*** Opening DATA SUPPLIED ***

-- ==== Sys2Proof/Laws/Setters.lean ====
section
/-! SUPPORT. The setters of one component: no register and no other component changes. -/

namespace Sys2Proof.Machine

open Sys2Proof
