-- ==== Sys2Proof/Laws/Commands.lean ====
section
/-! SUPPORT. What the shared operations do to the registers, queues, slots and links, for the statements about single commands: one lemma per operation
and part of the state it may move. -/

namespace Sys2Proof.Cmds

open Sys2Proof Sys2Proof.Machine

set_option linter.unusedVariables false
set_option linter.unusedSimpArgs false
set_option linter.unusedTactic false
set_option linter.unreachableTactic false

*** Closing DATA SUPPLIED ***

### EXERCISE DESCRIPTION
Each entry above should be restated exactly as supplied.

### ANSWER BELOW
-- ==== Sys2Proof/Laws/Setters.lean ====
section
/-! SUPPORT. The setters of one component: no register and no other component changes. -/

namespace Sys2Proof.Machine

open Sys2Proof
-- ==== Sys2Proof/Laws/Commands.lean ====
section
/-! SUPPORT. What the shared operations do to the registers, queues, slots and links, for the statements about single commands: one lemma per operation
and part of the state it may move. -/

namespace Sys2Proof.Cmds

open Sys2Proof Sys2Proof.Machine

set_option linter.unusedVariables false
set_option linter.unusedSimpArgs false
set_option linter.unusedTactic false
set_option linter.unreachableTactic false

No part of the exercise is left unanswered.